- Born: 19 March 1945 (age 81) York, England
- Education: Oxford University Cambridge University
- Scientific career
- Fields: Probability, Analysis
- Workplaces: London School of Economics Imperial College London
- Doctoral advisor: D.G. Kendall

= Nicholas Bingham =

British mathematician (born 1945)

Nicholas Hugh Bingham (born 19 March 1945) is a British mathematician working in the field of probability theory, stochastic analysis and analysis more generally.

==Education and career==

Bingham is currently a Senior Research Investigator at Imperial College London, and is a visiting professor at both the London School of Economics and the University of Liverpool.

Bingham studied at Trinity College, Oxford, earning a BA in mathematics with first-class honours from the University of Oxford in 1966 (this degree was later elevated to an MA in 1985).

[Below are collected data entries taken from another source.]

-- ==== Sys2Proof/Machine/Memory.lean ====
section
/-! DEFINITION. Memory homes: reads and writes of lines, lane tests, poison, atomics, the scrub, and the
CXL.mem window (chapter 6). -/

namespace Sys2Proof.Machine

/-! ### Where a line lives (R190, R192, R200) -/

/-- The stack of a home location, numbered as MEM_CE: near 0 to 47, deep 48 to 63; none for SRAM. -/
def stackOf (l : Nat) : Option Nat :=
  if l < 2 ^ 40 then some (l / 2 ^ 34) else if l < 2 ^ 42 then some (48 + (l - 2 ^ 40) / 2 ^ 37) else none

/-- Offset of a location in its stack. -/
def stackOff (l : Nat) : Nat := if l < 2 ^ 40 then l % 2 ^ 34 else (l - 2 ^ 40) % 2 ^ 37

/-- The channel that holds a line of a stack (R192). -/
def channelOf (j l : Nat) : Nat := stackOff l / 64 % (if j < 48 then 96 else 48)

/-- The quadrant of a stack or an SRAM location (R11, R204). -/
def quadOf (l : Nat) : Nat := match stackOf l with
  | some j => if j < 48 then j / 12 else (j - 48) / 4
  | none => match winDie l with
    | some i => i / 3
    | none => (l - 0x040000000000) / 2 ^ 28 % 4

/-- Bit of MEM_STATUS that readies a location's tier (R215). -/
def tierBit (l : Nat) : Nat := match stackOf l with
  | some j => if j < 48 then quadOf l else 4 + quadOf l
  | none => 8 + quadOf l

def State.tierReady (s : State) (l : Nat) : Bool := bitAt (s.reg 0x3000) (tierBit l)

/-- Die class, die index and unit of a line in the error log (R369). -/
def lineName (l : Nat) : Nat × Nat × Nat := match stackOf l with
  | some j => if j < 48 then (2, j, channelOf j l / 8) else (3, j - 48, channelOf j l / 8)
  | none => match winDie l with
    | some i => (0, i, 0xFF)
    | none => (1, quadOf l, 0xFF)

/-- The device address of an offset of a stack: R201 the other way. -/
def State.stackAddr (s : State) (j off : Nat) : Nat :=
  let i := off / 2 ^ 28
  let row := off % 2 ^ 28 / 4096
  let near := decide (j < 48)
  let base := if near then i * (12 * gib) else 0x010000000000 + i * (4 * gib)
  let k := if near then j else j - 48
  let n := if near then 48 else 16
  let q := if near then 12 else 4
  let quarter := if near then 3 * gib else gib
  let isLocal := if near then s.nearLocal i else s.deepLocal i
  base + (if isLocal then k / q * quarter + (row * q + k % q) * 4096 else (row * n + k) * 4096) + off % 4096

/-- The device address of a home location. -/
def State.addrOf (s : State) (l : Nat) : Nat := match stackOf l with
  | some j => s.stackAddr j (stackOff l)
  | none => l

/-! ### Line reads (R194, R197, R218, R221) -/

/-- Symbols of a 68-byte codeword in error. -/
def symErrors (err : List Byte) : Nat := ((err.take 68).filter (fun b => b ≠ 0)).length

/-- A line found uncorrectable is poisoned, counted and logged, and the memory event sent (R218). -/
def State.newPoison (s : State) (l : Nat) : State :=
  let n := lineName l
  let a := s.addrOf l / 64 * 64
  let s := { s with poison := setIns s.poison (l / 64) }
  ((s.countReg 0x3058 1).log 2 n.1 n.2.1 n.2.2 0 a).event 0x0005 30
    [(16, 1, 0), (17, 1, (stackOf l).getD 0xFF), (24, 8, a)]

He then pursued doctoral research at Churchill College, Cambridge, completing his PhD in mathematics at the University of Cambridge in 1969 under the supervision of David George Kendall. His thesis was titled Limit theorems and semigroups in probability theory. In 1996, he was additionally awarded a ScD degree, a higher doctorate, by Cambridge.

He serves as associate editor of Expositiones Mathematicae and obituaries editor of the London Mathematical Society.

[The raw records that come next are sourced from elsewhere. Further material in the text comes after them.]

-- ==== Sys2Proof/Machine/Cellar.lean ====
section
/-! DEFINITION. The cellar copy: regions, the step digest, reconciliation, restoration, unload, reseed and
receive digests (R371–R394). -/

namespace Sys2Proof.Machine

/-! ### Regions (R372, R373) -/

/-- DEP_PARTNER and DEP_WARD: the coordinate where configured (R371). -/
def State.partner (s : State) : Option Nat := if bitAt (s.reg 0x7008) 31 then some (fld (s.reg 0x7008) 0 20) else none
def State.ward (s : State) : Option Nat := if bitAt (s.reg 0x700C) 31 then some (fld (s.reg 0x700C) 0 20) else none

/-- Address of entry i of the cellar table (R372). -/
def State.cellarEntry (s : State) (i : Nat) : Nat := s.regPair 0x7010 % 2 ^ 48 + 16 * i

/-- A valid entry: base and length (Table 11-4). -/
def State.region (s : State) (i : Nat) : Option (Nat × Nat) :=
  let a := s.cellarEntry i
  if bitAt (s.num (a + 8) 8) 63 then some (s.num a 6, fld (s.num (a + 8) 8) 0 41) else none

/-- A range lies in near or in deep memory. -/
def inStacks (a n : Nat) : Bool :=
  decide (a + n ≤ 768 * gib) || (decide (0x010000000000 ≤ a) && decide (a + n ≤ 0x028000000000))

/-- Valid regions of a kind (0 primary, 1 mirror): number, base, length. -/
def State.regions (s : State) (kind : Nat) : List (Nat × Nat × Nat) :=
  (List.range 128).filterMap (fun i => (s.region (128 * kind + i)).map (fun r => (i, r.1, r.2)))

/-- An entry that makes the table faulty by itself (R373); a poisoned table line does too (log entry 14). -/
def State.entryBad (s : State) (i : Nat) : Bool :=
  let a := s.cellarEntry i
  match s.region i with
  | none => false
  | some (base, len) =>
    decide (base % 4096 ≠ 0) || decide (len % 4096 ≠ 0) || decide (len < 4096) || decide (2 ^ 40 < len)
      || decide (s.num (a + 6) 2 ≠ 0) || decide (fld (s.num (a + 8) 8) 41 22 ≠ 0) || !inStacks base len

/-- Two regions overlap. -/
def overlap (x y : Nat × Nat × Nat) : Bool := decide (x.2.1 < y.2.1 + y.2.2) && decide (y.2.1 < x.2.1 + x.2.2)

/-- A faulty cellar table (R373). -/
def State.cellarFaulty (s : State) : Bool :=
  let pair (l : List (Nat × Nat × Nat)) : Bool := l.any (fun x => l.any (fun y => decide (x.1 < y.1) && overlap x y))
  (List.range 256).any s.entryBad || pair (s.regions 0) || pair (s.regions 1)
    || s.rangePoisoned (s.cellarEntry 0) 4096 || !s.rangeMapped (s.cellarEntry 0) 4096

/-! ### The digest (R377) -/

/-- One word's contribution to its lane (R377). -/
def digestWord (x j w : Nat) : Nat :=
  let y := w ^^^ ((x * 0x9E3779B97F4A7C15 + j) % 2 ^ 64)
  let y := y * 0xD6E8FEB86659FD93 % 2 ^ 64
  let y := y ^^^ (y >>> 32)
  let y := y * 0xD6E8FEB86659FD93 % 2 ^ 64
  y ^^^ (y >>> 29)

/-- A line of region i at offset o added to the eight lanes. -/
def digestLine (d : List Nat) (i o : Nat) (line : List Byte) : List Nat :=
  (List.range 8).map (fun j => (d.getD j 0 + digestWord (i * 2 ^ 34 + o / 64) j (fieldB line (8 * j) 8)) % 2 ^ 64)

def digestZero : List Nat := List.replicate 8 0
def digestBytes (d : List Nat) : List Byte := d.flatMap (natLE 8)
def digestLanes (b : List Byte) : List Nat := (List.range 8).map (fun j => fieldB b (8 * j) 8)

/-- The lanes and the poisoned lines of the regions of a kind. -/
def State.digestOf (s : State) (kind : Nat) : List Nat × List (Nat × Nat) :=
  (s.regions kind).foldl (fun acc r =>
    (List.range (r.2.2 / 64)).foldl (fun acc l =>
      if s.poisoned (r.2.1 + 64 * l) then (acc.1, acc.2 ++ [(r.1, 64 * l)])
      else (digestLine acc.1 r.1 (64 * l) (s.bytes (r.2.1 + 64 * l) 64), acc.2)) acc) (digestZero, [])

/-- The digest of a kind as the engines read it, its poisoned lines, and the state: a digest read under a write, which
leaves other lanes than it began with, is undefined (R379; log entries 1, 51). -/
def State.digestRead (s : State) (kind : Nat) (snap : List Nat) : List Byte × List (Nat × Nat) × State :=
  let r := s.digestOf kind
  if r.1 = snap then (digestBytes r.1, r.2, s)
  else
    let f := s.freeBytes 64
    (f.1, r.2, f.2)

/-! ### Packets (R388, Table 11-7) -/

/-- A cellar packet of the control flow (R388). -/
def State.cellarPacket (s : State) (dst : Nat) (payload : List Byte) (len : Nat) : Packet :=
  s.mkPacket dst 0x0E 0x3FF0 len true 0 payload

def digestPayload (step : Nat) (d : List Byte) : List Byte := [0, 0, 0, 0] ++ natLE 4 step ++ zeroB 8 ++ sliceB d 0 64
def verdictPayload (step v : Nat) : List Byte := [1, 0, 0, 0] ++ natLE 4 step ++ natLE 1 v
def requestPayload (region side off : Nat) : List Byte := [2, 0, 0, 0] ++ natLE 2 region ++ natLE 2 side ++ natLE 8 off
def donePayload (kind step : Nat) (d : List Byte) : List Byte :=
  [4] ++ natLE 1 kind ++ [0, 0] ++ natLE 4 step ++ zeroB 8 ++ sliceB d 0 64

/-- Lines of a region sent to a side of another device: at most three a packet, on the flow of its offset (R388). -/
def State.linesPacket (s : State) (dst side region base off n : Nat) : Packet :=
  let t := off / 192 % 8
  let q (i : Nat) : Nat := if decide (i < n) && s.poisoned (base + off + 64 * i) then 2 ^ (i + 1) else 0
  s.mkPacket dst 0x0E (t / 2 * 2 ^ 14 + 0x3FF8 + t) (64 + 64 * n) true (q 0 + q 1 + q 2)
    ([3] ++ natLE 1 n ++ natLE 2 side ++ natLE 4 region ++ natLE 8 off ++ zeroB 48 ++ s.bytes (base + off) (64 * n))

def State.updDep (s : State) (f : DepSt → DepSt) : State := { s with dep := f s.dep }

/-- The packets of a range of a region: whole lines, three at a time. -/
def State.rangePackets (s : State) (dst side region base : Nat) (off len : Nat) : Nat → List Packet
  | 0 => []
  | f + 1 =>
    if len = 0 then [] else
    let n := min 3 (cdiv len 64)
    s.linesPacket dst side region base off n :: s.rangePackets dst side region base (off + 64 * n) (len - min len (64 * n)) f

/-- Lines of a reconciliation or an answer sent, counted until they are acknowledged (R388). -/
def State.sendLines (s : State) (ps : List Packet) : State :=
  (s.updDep (fun d => { d with lines := d.lines + ps.length })).sendAll ps (.cellar 0)

/-! ### Reconciliation (R375, R376) -/

/-- A direct list's packets: at most fifteen entries each (Table 11-7). -/
def listPayloads (es : List DirEnt) : Nat → List (List Byte)
  | 0 => []
  | f + 1 =>
    if es.isEmpty then [] else
    let c := es.take 15
    ([5] ++ natLE 1 c.length ++ natLE 1 (if es.length ≤ 15 then 1 else 0) ++ zeroB 13 ++
      c.flatMap (fun e => natLE 5 e.off ++ natLE 1 e.region ++ zeroB 2 ++ natLE 4 e.len ++ zeroB 4))
      :: listPayloads (es.drop 15) f

/-- Done packets go once every lines packet sent before is acknowledged (R388). -/
def State.flushDone (s : State) : State :=
  if s.dep.lines ≠ 0 then s
  else s.dep.dues.foldl (fun t x =>
    (t.updDep (fun d => { d with
      sentDone := d.sentDone || (decide (x.2.2 = 0) && d.digest.isSome)
      transfer := if x.2.2 = 1 ∨ x.2.2 = 2 then d.transfer.map (fun r => { r with doneSent := true }) else d.transfer })).sendFlow
      (t.cellarPacket x.1 x.2.1 80) (if x.2.2 = 1 ∨ x.2.2 = 2 then .cellar 2 else .none))
    (s.updDep (fun d => { d with dues := [] }))

/-- A done packet to a device: kind 3 stands for the kind 0 that ends a direct list (R376). -/
def State.sendDone (s : State) (dst kind step : Nat) (digest : List Byte) : State :=
  (s.updDep (fun d => { d with dues := d.dues ++ [(dst, donePayload (if kind = 3 then 0 else kind) step digest, kind)] })).flushDone

/-- The mirror-side list of a step goes to the ward, with a done packet of kind 0 (R376). -/
def State.sendList (s : State) (step : Nat) : State :=
  match s.ward with
  | none => s
  | some w =>
    let es := s.dep.direct.filter (fun e => e.side == 1 && e.step == step)
    let s := (listPayloads es (es.length / 15 + 1)).foldl (fun t p => t.sendFlow (t.cellarPacket w p 256) .none) s
    s.sendDone w 3 s.dep.lastM.1 []

/-- The ranges of the partner's list and of the own primary-side list go to the partner's mirror regions,
then a done packet of kind 0 (R376). -/
def State.sendRanges (s : State) (step : Nat) : State :=
  match s.partner with
  | none => s
  | some p =>
    let own := (s.dep.direct.filter (fun e => e.side == 0 && e.step == step)).map (fun e => (e.region, e.off, e.len))
    let s := (s.dep.ranges ++ own).foldl (fun t r =>
      match t.region r.1 with
      | some (base, size) =>
        let o := r.2.1 / 64 * 64
        let n := min (cdiv (r.2.1 + r.2.2) 64 * 64) size - o
        t.sendLines (t.rangePackets p 1 r.1 base o n (n / 64 + 1))
      | none => t) s
    (s.updDep (fun d => { d with ranges := [] })).sendDone p 0 s.dep.lastP.1 []

/-! ### Records and completion (R381, R383, Table 11-5) -/

/-- A verdict other than 0: its event bit, its log record, diverged for a mismatch (R383, R384). -/
def State.noteVerdict (s : State) (v other : Nat) : State :=
  if v = 0 then s
  else
    let s := (s.orReg 0x704C 1).log 13 6 0 0xFF v other
    if v = 1 then s.depStatus 2 else s

/-- DEP_FLAG rises by 1 with add64 (R383). -/
def State.depFlag (s : State) : State := (s.atomic ⟨0, s.regPair 0x7020 % 2 ^ 48, 1, 0, 0, .nobody⟩).1

/-- Address of the record of a step. -/
def State.recordOf (s : State) (step : Nat) : Nat := s.regPair 0x7018 % 2 ^ 48 + 256 * (step % 2)

/-- The 256 bytes of a step digest's record (Table 11-5). -/
def digestRecord (d : Digest) (ovf : Bool) (now : Nat) : List Byte :=
  natLE 4 d.step ++ natLE 1 (d.pv.getD 3) ++ natLE 1 (d.mv.getD 3)
    ++ natLE 2 ((if d.pPoison then 1 else 0) + (if d.mPoison then 2 else 0) + (if ovf then 4 else 0))
    ++ natLE 4 (min d.pRestored (2 ^ 32 - 1)) ++ natLE 4 (min d.mRestored (2 ^ 32 - 1)) ++ natLE 4 (min d.lost (2 ^ 32 - 1))
    ++ natLE 4 (min ((now - d.start) / 1000) (2 ^ 32 - 1)) ++ zeroB 8
    ++ sliceB (d.prim.getD []) 0 64 ++ sliceB (d.mirr.getD []) 0 64 ++ sliceB d.ward 0 64 ++ zeroB 32

/-- reconcile_overflow recorded for a step (R375). -/
def State.overflowed (s : State) (step : Nat) : Bool := s.dep.overflow.contains step

/-- A step digest completes: its record, its flag, its verdicts, and what it leaves: the digests it computed, and no done
packet of a later step (R383, R386, R393). -/
def State.endDigest (s : State) (d : Digest) : State :=
  let s := (s.write (s.recordOf d.step) (digestRecord d (s.overflowed d.step) s.time)).depFlag
  let s := (s.noteVerdict (d.pv.getD 3) (s.partner.getD 0)).noteVerdict (d.mv.getD 3) (s.ward.getD 0)
  (s.updDep (fun x => { x with
    digest := none
    direct := x.direct.filter (fun e => e.step != d.step)
    overflow := x.overflow.filter (· ≠ d.step)
    sentDone := false
    recvDone := false
    lastP := (match d.prim with | some p => (d.step, p) | none => x.lastP)
    lastM := (match d.mirr with | some m => (d.step, m) | none => x.lastM) })).andNotReg 0x7000 16

def State.putDigest (s : State) (d : Digest) : State := s.updDep (fun x => { x with digest := some d })

/-- A digest that has both its verdicts and both its sums completes (R383; log entry 15). -/
def State.tryEnd (s : State) : State :=
  match s.dep.digest with
  | some d => if d.kind == 0 && d.pv.isSome && d.mv.isSome && d.prim.isSome && d.mirr.isSome
      && d.wantP.isEmpty && d.wantM.isEmpty then s.endDigest d else s
  | none => s

/-- The primary digest goes to the partner once its poisoned lines are restored (R380). -/
def State.sendPrimary (s : State) : State :=
  match s.dep.digest with
  | some d =>
    if d.kind == 0 && d.prim.isSome && d.wantP.isEmpty && !d.sent then
      let s := s.putDigest { d with sent := true }
      match s.partner with
      | some p => s.sendFlow (s.cellarPacket p (digestPayload d.step (d.prim.getD [])) 80) .none
      | none => s
    else s
  | none => s

/-- The verdict of a comparison with the ward's digest (Table 11-6). -/
def State.compareVerdict (s : State) (d : Digest) (ward : List Byte) : Nat :=
  if d.lost ≠ 0 ∨ s.overflowed d.step = true then 5
  else if sliceB ward 0 64 = sliceB (d.mirr.getD []) 0 64 then 0 else 1

/-- A verdict returned to the ward (R381). -/
def State.sendVerdict (s : State) (dst step v : Nat) : State :=
  s.sendFlow (s.cellarPacket dst (verdictPayload step v) 9) .none

/-- A step comes after another, as 32-bit numbers that wrap. -/
def stepAfter (x y : Nat) : Bool := decide (0 < modDiff 32 x y)

/-- The ward's held digest compared once the mirror digest is ready; one of an earlier step gets verdict 4, and one of a
later step stays held until its own (R380, R382). -/
def State.compareWard (s : State) : State :=
  match s.dep.digest, s.dep.held, s.ward with
  | some d, some (step, b), some w =>
    if d.kind == 0 && d.mirr.isSome && d.wantM.isEmpty && d.mv.isNone && !stepAfter step d.step then
      let s := s.updDep (fun x => { x with held := none })
      if step = d.step then
        let v := s.compareVerdict d b
        (s.putDigest { d with mv := some v, ward := b }).sendVerdict w step v
      else s.sendVerdict w step 4
    else s
  | _, _, _ => s

/-! ### Triggers (R378, R380, R394) -/

/-- A digest of a trigger, before anything is computed. -/
def newDigest (kind step sender : Nat) (carried : List Byte) (start : Nat) : Digest :=
  { step := step, kind := kind, sender := sender, carried := carried, start := start, prim := none, mirr := none,
    sent := false, pv := none, mv := none, pPoison := false, mPoison := false, pRestored := 0, mRestored := 0, lost := 0,
    wantP := [], wantM := [], ward := [], snapP := [], snapM := [] }

/-- A digest begins, start being the time of its trigger. A step digest with a faulty table ends with verdict 6 on both
sides (R373); a side with no partner or no ward has verdict 2 at once (R383). -/
def State.beginDigest (s : State) (kind step sender : Nat) (carried : List Byte) (start : Nat) : State :=
  let d := { newDigest kind step sender carried start with
    pv := if s.partner.isNone then some 2 else none, mv := if s.ward.isNone then some 2 else none }
  let s := s.orReg 0x7000 16
  if kind = 0 ∧ s.cellarFaulty = true then (s.putDigest d).endDigest { d with pv := some 6, mv := some 6 }
  else
    let s := s.putDigest { d with
      snapP := if kind = 2 then [] else (s.digestOf 0).1
      snapM := if kind = 1 then [] else (s.digestOf 1).1 }
    if kind ≠ 0 then s
    else
      let listed := s.dep.listDone
      let s := (s.updDep (fun x => { x with sentDone := false, recvDone := false, listDone := false })).sendList step
      if listed then s.sendRanges step else s

/-- The record at the place of a step, which a receive digest writes to: afresh where it holds another step or none, with
both verdicts 7 and everything else zero (R394). -/
def State.recordBase (s : State) (step : Nat) : List Byte :=
  let a := s.recordOf step
  let old := s.bytes a 256
  if fieldB old 0 4 = step ∧ s.rangePoisoned a 256 = false ∧ old.all (· == 0) = false then old
  else natLE 4 step ++ [7, 7] ++ zeroB 250

/-- Bytes of a record replaced. -/
def recordPut (b : List Byte) (off : Nat) (x : List Byte) : List Byte := b.take off ++ x ++ b.drop (off + x.length)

With C.M. Goldie and Jozef L. Teugels, Bingham wrote the book Regular Variation; with Rüdiger Kiesel Risk-neutral Valuation: Pricing and Hedging of Financial Derivatives; with J. M. Fry Regression.

==Personal life==
Bingham is married to Cecilie (m. 1980). They have 3 children: James (1982), Ruth (1985), and Tom (1993).

He is a competitive runner, with a best marathon time of 2:46:52 in the 1991 Abingdon Marathon, aged 46. He is a member of Barnet and District AC.